-- ==== Sys2Proof/Machine/HostCommands.lean ====
section
/-! DEFINITION. The host commands NOP, FLAGS, TCLR, TAPP, TCOMMIT and RD (48_host_commands.md). -/

namespace Sys2Proof.Machine

/-- NOP: no state changes (48_host_commands.md R270). -/
def execNop (s : State) : Host.Outcome State Fault Refusal := .next s

/-- FLAGS (48_host_commands.md R272). -/
def execFlags (c e : BitVec 1) (s : State) : Host.Outcome State Fault Refusal :=
  .next (s.setFlags c e)

/-- TCLR (48_host_commands.md R274). -/
def execTclr (s : State) : Host.Outcome State Fault Refusal :=
  .next { s with stageLen := 0#5, stage := tabulate 16 fun _ => 0x20#8 }

/-- The staging buffer with one byte appended, the byte discarded where `STAGE_LEN >= N_eff`
(48_host_commands.md R276). -/
def appendStaged (b : Byte) (s : State) : State :=
  if s.stageLen.toNat < s.nEff then
    { s with
      stage := s.stage.setIfInBounds s.stageLen.toNat b
      stageLen := s.stageLen + 1#5 }
  else s

/-- TAPP (48_host_commands.md R276). -/
def execTapp (b : Byte) (s : State) : Host.Outcome State Fault Refusal :=
  .next (appendStaged b s)

/-- The text TCOMMIT publishes: the staged bytes, then spaces (48_host_commands.md R278). -/
def committedText (s : State) : Vector Byte 16 :=
  tabulate 16 fun k => if k < s.stageLen.toNat then s.stage[k]?.getD 0x20#8 else 0x20#8

/-- TCOMMIT (48_host_commands.md R278). -/
def execTcommit (s : State) : Host.Outcome State Fault Refusal :=
  .next { s with custom := committedText s }

/-- RD: `RES` takes the register named by `b`; an unassigned number is an illegal command of cause 3 and leaves
`RES` unchanged (48_host_commands.md R280; log 10). -/
def execRd (b : Byte) (s : State) : Host.Outcome State Fault Refusal :=
  match regOf b with
  | some r => .next (s.setRes (readReg s r))
  | none => .next (raiseIllegal .badReg s)

end Sys2Proof.Machine
end

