/-! ### The regulator stage -/

@[simp] theorem regStage_cfg (s : State) (p : PassIn) : (regStage p s).cfg = s.cfg := by
  unfold regStage; dsimp only; repeat (first | split | rfl)
@[simp] theorem regStage_rom (s : State) (p : PassIn) : (regStage p s).rom = s.rom := by
  unfold regStage; dsimp only; repeat (first | split | rfl)
@[simp] theorem regStage_res (s : State) (p : PassIn) : (regStage p s).res = s.res := by
  unfold regStage; dsimp only; repeat (first | split | rfl)
@[simp] theorem regStage_flags (s : State) (p : PassIn) : (regStage p s).flags = s.flags := by
  unfold regStage; dsimp only; repeat (first | split | rfl)
@[simp] theorem regStage_mode (s : State) (p : PassIn) : (regStage p s).mode = s.mode := by
  unfold regStage; dsimp only; repeat (first | split | rfl)
@[simp] theorem regStage_stage (s : State) (p : PassIn) : (regStage p s).stage = s.stage := by
  unfold regStage; dsimp only; repeat (first | split | rfl)
@[simp] theorem regStage_stageLen (s : State) (p : PassIn) : (regStage p s).stageLen = s.stageLen := by
  unfold regStage; dsimp only; repeat (first | split | rfl)
@[simp] theorem regStage_custom (s : State) (p : PassIn) : (regStage p s).custom = s.custom := by
  unfold regStage; dsimp only; repeat (first | split | rfl)
@[simp] theorem regStage_buf (s : State) (p : PassIn) : (regStage p s).buf = s.buf := by
  unfold regStage; dsimp only; repeat (first | split | rfl)
@[simp] theorem regStage_muxIdx (s : State) (p : PassIn) : (regStage p s).muxIdx = s.muxIdx := by
  unfold regStage; dsimp only; repeat (first | split | rfl)
@[simp] theorem regStage_muxLast (s : State) (p : PassIn) : (regStage p s).muxLast = s.muxLast := by
  unfold regStage; dsimp only; repeat (first | split | rfl)
@[simp] theorem regStage_frame (s : State) (p : PassIn) : (regStage p s).frame = s.frame := by
  unfold regStage; dsimp only; repeat (first | split | rfl)
@[simp] theorem regStage_txCount (s : State) (p : PassIn) : (regStage p s).txCount = s.txCount := by
  unfold regStage; dsimp only; repeat (first | split | rfl)
@[simp] theorem regStage_phaseEnd (s : State) (p : PassIn) : (regStage p s).phaseEnd = s.phaseEnd := by
  unfold regStage; dsimp only; repeat (first | split | rfl)
@[simp] theorem regStage_nextFlash (s : State) (p : PassIn) : (regStage p s).nextFlash = s.nextFlash := by
  unfold regStage; dsimp only; repeat (first | split | rfl)
@[simp] theorem regStage_lastContent (s : State) (p : PassIn) : (regStage p s).lastContent = s.lastContent := by
  unfold regStage; dsimp only; repeat (first | split | rfl)
@[simp] theorem regStage_lastGlitch (s : State) (p : PassIn) : (regStage p s).lastGlitch = s.lastGlitch := by
  unfold regStage; dsimp only; repeat (first | split | rfl)
@[simp] theorem regStage_msgSel (s : State) (p : PassIn) : (regStage p s).msgSel = s.msgSel := by
  unfold regStage; dsimp only; repeat (first | split | rfl)
@[simp] theorem regStage_port (s : State) (p : PassIn) : (regStage p s).port = s.port := by
  unfold regStage; dsimp only; repeat (first | split | rfl)
@[simp] theorem regStage_passIn (s : State) (p : PassIn) : (regStage p s).passIn = s.passIn := by
  unfold regStage; dsimp only; repeat (first | split | rfl)
@[simp] theorem regStage_freeSamples (s : State) (p : PassIn) : (regStage p s).freeSamples = s.freeSamples := by
  unfold regStage; dsimp only; repeat (first | split | rfl)
@[simp] theorem regStage_tx (s : State) (p : PassIn) : (regStage p s).tx = s.tx := by
  unfold regStage; dsimp only; repeat (first | split | rfl)

/-! ### The multiplexer stage -/

@[simp] theorem muxStage_cfg (s : State) (now : Word) : (muxStage now s).cfg = s.cfg := by
  unfold muxStage; split <;> rfl
@[simp] theorem muxStage_rom (s : State) (now : Word) : (muxStage now s).rom = s.rom := by
  unfold muxStage; split <;> rfl
@[simp] theorem muxStage_res (s : State) (now : Word) : (muxStage now s).res = s.res := by
  unfold muxStage; split <;> rfl
@[simp] theorem muxStage_status (s : State) (now : Word) : (muxStage now s).status = s.status := by
  unfold muxStage; split <;> rfl
@[simp] theorem muxStage_flags (s : State) (now : Word) : (muxStage now s).flags = s.flags := by
  unfold muxStage; split <;> rfl
@[simp] theorem muxStage_mode (s : State) (now : Word) : (muxStage now s).mode = s.mode := by
  unfold muxStage; split <;> rfl
@[simp] theorem muxStage_stage (s : State) (now : Word) : (muxStage now s).stage = s.stage := by
  unfold muxStage; split <;> rfl
@[simp] theorem muxStage_stageLen (s : State) (now : Word) : (muxStage now s).stageLen = s.stageLen := by
  unfold muxStage; split <;> rfl
@[simp] theorem muxStage_custom (s : State) (now : Word) : (muxStage now s).custom = s.custom := by
  unfold muxStage; split <;> rfl
@[simp] theorem muxStage_buf (s : State) (now : Word) : (muxStage now s).buf = s.buf := by
  unfold muxStage; split <;> rfl
@[simp] theorem muxStage_duty (s : State) (now : Word) : (muxStage now s).duty = s.duty := by
  unfold muxStage; split <;> rfl
@[simp] theorem muxStage_regLast (s : State) (now : Word) : (muxStage now s).regLast = s.regLast := by
  unfold muxStage; split <;> rfl
@[simp] theorem muxStage_phaseEnd (s : State) (now : Word) : (muxStage now s).phaseEnd = s.phaseEnd := by
  unfold muxStage; split <;> rfl
@[simp] theorem muxStage_nextFlash (s : State) (now : Word) : (muxStage now s).nextFlash = s.nextFlash := by
  unfold muxStage; split <;> rfl
@[simp] theorem muxStage_lastContent (s : State) (now : Word) : (muxStage now s).lastContent = s.lastContent := by
  unfold muxStage; split <;> rfl
@[simp] theorem muxStage_lastGlitch (s : State) (now : Word) : (muxStage now s).lastGlitch = s.lastGlitch := by
  unfold muxStage; split <;> rfl
@[simp] theorem muxStage_msgSel (s : State) (now : Word) : (muxStage now s).msgSel = s.msgSel := by
  unfold muxStage; split <;> rfl
@[simp] theorem muxStage_port (s : State) (now : Word) : (muxStage now s).port = s.port := by
  unfold muxStage; split <;> rfl
@[simp] theorem muxStage_passIn (s : State) (now : Word) : (muxStage now s).passIn = s.passIn := by
  unfold muxStage; split <;> rfl
@[simp] theorem muxStage_freeSamples (s : State) (now : Word) : (muxStage now s).freeSamples = s.freeSamples := by
  unfold muxStage; split <;> rfl

/-! ### The pass -/

@[simp] theorem runPass_cfg (s : State) (p : PassIn) : (runPass p s).cfg = s.cfg := by
  simp [runPass]
@[simp] theorem runPass_rom (s : State) (p : PassIn) : (runPass p s).rom = s.rom := by
  simp [runPass]
@[simp] theorem runPass_res (s : State) (p : PassIn) : (runPass p s).res = s.res := by
  simp [runPass]
@[simp] theorem runPass_flags (s : State) (p : PassIn) : (runPass p s).flags = s.flags := by
  simp [runPass]
@[simp] theorem runPass_stage (s : State) (p : PassIn) : (runPass p s).stage = s.stage := by
  simp [runPass]
@[simp] theorem runPass_stageLen (s : State) (p : PassIn) : (runPass p s).stageLen = s.stageLen := by
  simp [runPass]
@[simp] theorem runPass_custom (s : State) (p : PassIn) : (runPass p s).custom = s.custom := by
  simp [runPass]
@[simp] theorem runPass_port (s : State) (p : PassIn) : (runPass p s).port = s.port := by
  simp [runPass]
@[simp] theorem runPass_passIn (s : State) (p : PassIn) : (runPass p s).passIn = s.passIn := by
  simp [runPass]
@[simp] theorem runPass_freeSamples (s : State) (p : PassIn) : (runPass p s).freeSamples = s.freeSamples := by
  simp [runPass]
@[simp] theorem runPass_mode (s : State) (p : PassIn) : (runPass p s).mode = (modeStage p s).mode := by
  simp [runPass]
@[simp] theorem runPass_phaseEnd (s : State) (p : PassIn) : (runPass p s).phaseEnd = (modeStage p s).phaseEnd := by
  simp [runPass]
@[simp] theorem runPass_nextFlash (s : State) (p : PassIn) : (runPass p s).nextFlash = (modeStage p s).nextFlash := by
  simp [runPass]
@[simp] theorem runPass_lastContent (s : State) (p : PassIn) : (runPass p s).lastContent = (modeStage p s).lastContent := by
  simp [runPass]
@[simp] theorem runPass_lastGlitch (s : State) (p : PassIn) : (runPass p s).lastGlitch = (modeStage p s).lastGlitch := by
  simp [runPass]
@[simp] theorem runPass_msgSel (s : State) (p : PassIn) : (runPass p s).msgSel = (modeStage p s).msgSel := by
  simp [runPass]
@[simp] theorem runPass_buf (s : State) (p : PassIn) : (runPass p s).buf = (modeStage p s).buf := by
  simp [runPass]
@[simp] theorem runPass_duty (s : State) (p : PassIn) : (runPass p s).duty = (regStage p (modeStage p s)).duty := by
  simp [runPass]
@[simp] theorem runPass_regLast (s : State) (p : PassIn) :
    (runPass p s).regLast = (regStage p (modeStage p s)).regLast := by
  simp [runPass]
@[simp] theorem runPass_status (s : State) (p : PassIn) :
    (runPass p s).status = (regStage p (modeStage p s)).status := by
  simp [runPass]

end Sys2Proof.Machine
end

********

» **Task instructions**:
Every line with "lastContent" in it should be copied from the entries.

» **Output of the exercise**:
@[simp] theorem regStage_lastContent (s : State) (p : PassIn) : (regStage p s).lastContent = s.lastContent := by
@[simp] theorem muxStage_lastContent (s : State) (now : Word) : (muxStage now s).lastContent = s.lastContent := by
@[simp] theorem runPass_lastContent (s : State) (p : PassIn) : (runPass p s).lastContent = (modeStage p s).lastContent := by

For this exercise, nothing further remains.